それに、みんな凄く仲良しだし、とても楽しそうでしたわ』
『うぅ……
わたし達も早く仲間に入れてもらえないかなぁ……』
『ムリだよ。
ボク達は所詮、部外者なんだから』
『あら? 貴方も意外と冷たいんですのね』
『そーゆーアンタこそ! 実は楽しんでたくせにぃ♪』
『破滅』……
それは、とても身近なものになりつつある。
それが意味するものを知る者は少ない。
知る必要もない。
ただ……
その予兆を感じているだけだから……。
そして、それすらも、 いずれ終わる日が来るかもしれない。
だからといって、何もしないのか? 何かして、どうにかなると思っているのか? それはわからない。
わからないからこそ……
今、ここで起こっていることに目を向けなければならない。
これから起こるであろう出来事に耳を傾けるべきなのだ。今、ここに生きている以上。
そして、わたしたちの生きる意味について考えようじゃないか。
それがどんなものであれ。
それを考えることが無駄だと感じる人がいるかもしれない。
しかしそれは愚かなことだよ。
だって、そうだろう? 何か考えることに価値があると思うからこそ、 きみたちは毎日こうして集まってくるんじゃないのか? 何か考えたところで何も変わらないと感じる人もいるだろうね。
だけど本当にそうなら、 どうしていまさらわざわざこの場所にやってきたりするんだよ。
きみたちが日々考えていることはなんだい? おそらく答えなんてひとつもないようなくだらない疑問ばかりだろうけどさ。
それでも構わないよ。
考えてごらんよ。
いったいなぜ、こんなにも多くの人間が、 自分の頭の中にしかない世界を覗き見たいと願うようになったのか。
人間の脳の中にある世界というのは、 一体どのような姿をしているんだろうか。
それはきっと美しいに違いない。
人間以外の動物たちの中には、 自分たちの見ている景色をそのまま映像として記録しておける種が存在するらしいけれど、 もしそういった能力を持たないただの動物だったとしても、 想像することくらいはできるはずだよね。
もしも自分が人間ではなかったら、 あるいはもっと別の生き物に生まれ変わっていたとしたなら……と。
例えばの話だけどさ。
わたしたちが普段目にしているあの空の向こう側に広がっている世界では、 いったいなにが行われているのかしらね。
それはきっととても不思議な世界で、 そこには人間なんて存在していないんじゃないかな。

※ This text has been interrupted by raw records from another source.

-- ==== Sys2Proof/Laws/State.lean ====
section
/-! SUPPORT. What each update of the state leaves in each field: one lemma for every field and every update, true by definition. -/

namespace Sys2Proof.Machine

variable (s u : State)

/-! ### keepQueue -/

@[simp] theorem State.keepQueue_pending : (s.keepQueue u).pending = s.pending := rfl
@[simp] theorem State.keepQueue_now : (s.keepQueue u).now = u.now := rfl
@[simp] theorem State.keepQueue_freeCtr : (s.keepQueue u).freeCtr = u.freeCtr := rfl
@[simp] theorem State.keepQueue_cmdSeq : (s.keepQueue u).cmdSeq = u.cmdSeq := rfl
@[simp] theorem State.keepQueue_csr : (s.keepQueue u).csr = u.csr := rfl
@[simp] theorem State.keepQueue_mem : (s.keepQueue u).mem = u.mem := rfl
@[simp] theorem State.keepQueue_veil : (s.keepQueue u).veil = u.veil := rfl
@[simp] theorem State.keepQueue_ue : (s.keepQueue u).ue = u.ue := rfl
@[simp] theorem State.keepQueue_ce : (s.keepQueue u).ce = u.ce := rfl
@[simp] theorem State.keepQueue_sent : (s.keepQueue u).sent = u.sent := rfl
@[simp] theorem State.keepQueue_qps : (s.keepQueue u).qps = u.qps := rfl
@[simp] theorem State.keepQueue_cmds : (s.keepQueue u).cmds = u.cmds := rfl
@[simp] theorem State.keepQueue_issued : (s.keepQueue u).issued = u.issued := rfl
@[simp] theorem State.keepQueue_fw : (s.keepQueue u).fw = u.fw := rfl
@[simp] theorem State.keepQueue_icu : (s.keepQueue u).icu = u.icu := rfl
@[simp] theorem State.keepQueue_parts : (s.keepQueue u).parts = u.parts := rfl
@[simp] theorem State.keepQueue_sec : (s.keepQueue u).sec = u.sec := rfl
@[simp] theorem State.keepQueue_dir : (s.keepQueue u).dir = u.dir := rfl
@[simp] theorem State.keepQueue_heap : (s.keepQueue u).heap = u.heap := rfl
@[simp] theorem State.keepQueue_models : (s.keepQueue u).models = u.models := rfl
@[simp] theorem State.keepQueue_runners : (s.keepQueue u).runners = u.runners := rfl
@[simp] theorem State.keepQueue_evictRetries : (s.keepQueue u).evictRetries = u.evictRetries := rfl
@[simp] theorem State.keepQueue_reports : (s.keepQueue u).reports = u.reports := rfl
@[simp] theorem State.keepQueue_spn : (s.keepQueue u).spn = u.spn := rfl
@[simp] theorem State.keepQueue_spnOut : (s.keepQueue u).spnOut = u.spnOut := rfl
@[simp] theorem State.keepQueue_spnLog : (s.keepQueue u).spnLog = u.spnLog := rfl
@[simp] theorem State.keepQueue_lthLog : (s.keepQueue u).lthLog = u.lthLog := rfl
@[simp] theorem State.keepQueue_lastRead : (s.keepQueue u).lastRead = u.lastRead := rfl
@[simp] theorem State.keepQueue_lathes : (s.keepQueue u).lathes = u.lathes := rfl
@[simp] theorem State.keepQueue_wakes : (s.keepQueue u).wakes = u.wakes := rfl
@[simp] theorem State.keepQueue_ramps : (s.keepQueue u).ramps = u.ramps := rfl
@[simp] theorem State.keepQueue_wakeGrants : (s.keepQueue u).wakeGrants = u.wakeGrants := rfl
@[simp] theorem State.keepQueue_wakeLast : (s.keepQueue u).wakeLast = u.wakeLast := rfl
@[simp] theorem State.keepQueue_selIn : (s.keepQueue u).selIn = u.selIn := rfl
@[simp] theorem State.keepQueue_indices : (s.keepQueue u).indices = u.indices := rfl
@[simp] theorem State.keepQueue_merges : (s.keepQueue u).merges = u.merges := rfl
@[simp] theorem State.keepQueue_searches : (s.keepQueue u).searches = u.searches := rfl
@[simp] theorem State.keepQueue_coords : (s.keepQueue u).coords = u.coords := rfl
@[simp] theorem State.keepQueue_maps : (s.keepQueue u).maps = u.maps := rfl
@[simp] theorem State.keepQueue_issueSeq : (s.keepQueue u).issueSeq = u.issueSeq := rfl
@[simp] theorem State.keepQueue_gates : (s.keepQueue u).gates = u.gates := rfl
@[simp] theorem State.keepQueue_jobs : (s.keepQueue u).jobs = u.jobs := rfl
@[simp] theorem State.keepQueue_selLast : (s.keepQueue u).selLast = u.selLast := rfl
@[simp] theorem State.keepQueue_tokLast : (s.keepQueue u).tokLast = u.tokLast := rfl
@[simp] theorem State.keepQueue_engines : (s.keepQueue u).engines = u.engines := rfl
@[simp] theorem State.keepQueue_vocabs : (s.keepQueue u).vocabs = u.vocabs := rfl
@[simp] theorem State.keepQueue_grammars : (s.keepQueue u).grammars = u.grammars := rfl
@[simp] theorem State.keepQueue_seqs : (s.keepQueue u).seqs = u.seqs := rfl
@[simp] theorem State.keepQueue_seqGens : (s.keepQueue u).seqGens = u.seqGens := rfl
@[simp] theorem State.keepQueue_cool : (s.keepQueue u).cool = u.cool := rfl
@[simp] theorem State.keepQueue_prefixes : (s.keepQueue u).prefixes = u.prefixes := rfl
@[simp] theorem State.keepQueue_kvPieces : (s.keepQueue u).kvPieces = u.kvPieces := rfl
@[simp] theorem State.keepQueue_prefixGens : (s.keepQueue u).prefixGens = u.prefixGens := rfl
@[simp] theorem State.keepQueue_stores : (s.keepQueue u).stores = u.stores := rfl
@[simp] theorem State.keepQueue_variants : (s.keepQueue u).variants = u.variants := rfl
@[simp] theorem State.keepQueue_trie : (s.keepQueue u).trie = u.trie := rfl
@[simp] theorem State.keepQueue_turns : (s.keepQueue u).turns = u.turns := rfl
@[simp] theorem State.keepQueue_runs : (s.keepQueue u).runs = u.runs := rfl
@[simp] theorem State.keepQueue_fetches : (s.keepQueue u).fetches = u.fetches := rfl
@[simp] theorem State.keepQueue_rags : (s.keepQueue u).rags = u.rags := rfl
@[simp] theorem State.keepQueue_tables : (s.keepQueue u).tables = u.tables := rfl
@[simp] theorem State.keepQueue_migs : (s.keepQueue u).migs = u.migs := rfl
@[simp] theorem State.keepQueue_hotJobs : (s.keepQueue u).hotJobs = u.hotJobs := rfl
@[simp] theorem State.keepQueue_embJobs : (s.keepQueue u).embJobs = u.embJobs := rfl
@[simp] theorem State.keepQueue_embLast : (s.keepQueue u).embLast = u.embLast := rfl
@[simp] theorem State.keepQueue_framed : (s.keepQueue u).framed = u.framed := rfl
@[simp] theorem State.keepQueue_egress : (s.keepQueue u).egress = u.egress := rfl
@[simp] theorem State.keepQueue_lineAt : (s.keepQueue u).lineAt = u.lineAt := rfl
@[simp] theorem State.keepQueue_served : (s.keepQueue u).served = u.served := rfl
@[simp] theorem State.keepQueue_meters : (s.keepQueue u).meters = u.meters := rfl
@[simp] theorem State.keepQueue_meterAt : (s.keepQueue u).meterAt = u.meterAt := rfl
@[simp] theorem State.keepQueue_telems : (s.keepQueue u).telems = u.telems := rfl
@[simp] theorem State.keepQueue_telemSeq : (s.keepQueue u).telemSeq = u.telemSeq := rfl
@[simp] theorem State.keepQueue_colls : (s.keepQueue u).colls = u.colls := rfl
@[simp] theorem State.keepQueue_ptp : (s.keepQueue u).ptp = u.ptp := rfl
@[simp] theorem State.keepQueue_mgmt10 : (s.keepQueue u).mgmt10 = u.mgmt10 := rfl
@[simp] theorem State.keepQueue_mgmtDown : (s.keepQueue u).mgmtDown = u.mgmtDown := rfl
@[simp] theorem State.keepQueue_pwr : (s.keepQueue u).pwr = u.pwr := rfl
@[simp] theorem State.keepQueue_cxl : (s.keepQueue u).cxl = u.cxl := rfl
@[simp] theorem State.keepQueue_flash : (s.keepQueue u).flash = u.flash := rfl
@[simp] theorem State.keepQueue_faults : (s.keepQueue u).faults = u.faults := rfl
@[simp] theorem State.keepQueue_cal : (s.keepQueue u).cal = u.cal := rfl
@[simp] theorem State.keepQueue_boot : (s.keepQueue u).boot = u.boot := rfl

わたしたちの世界には存在しないものがたくさんあって、 きっと人間の想像力なんかじゃ追いつかないくらいのものすごいことがいっぱい起こっていて……。
――それこそ、想像を絶するような出来事の数々が。
たとえばそう、人外の存在とか。
だってほら、考えてみてよ。
あんなに大きな鳥がいるはずないじゃない。
それに、あっちにいる生き物たちはみんなすごく大きいわよね。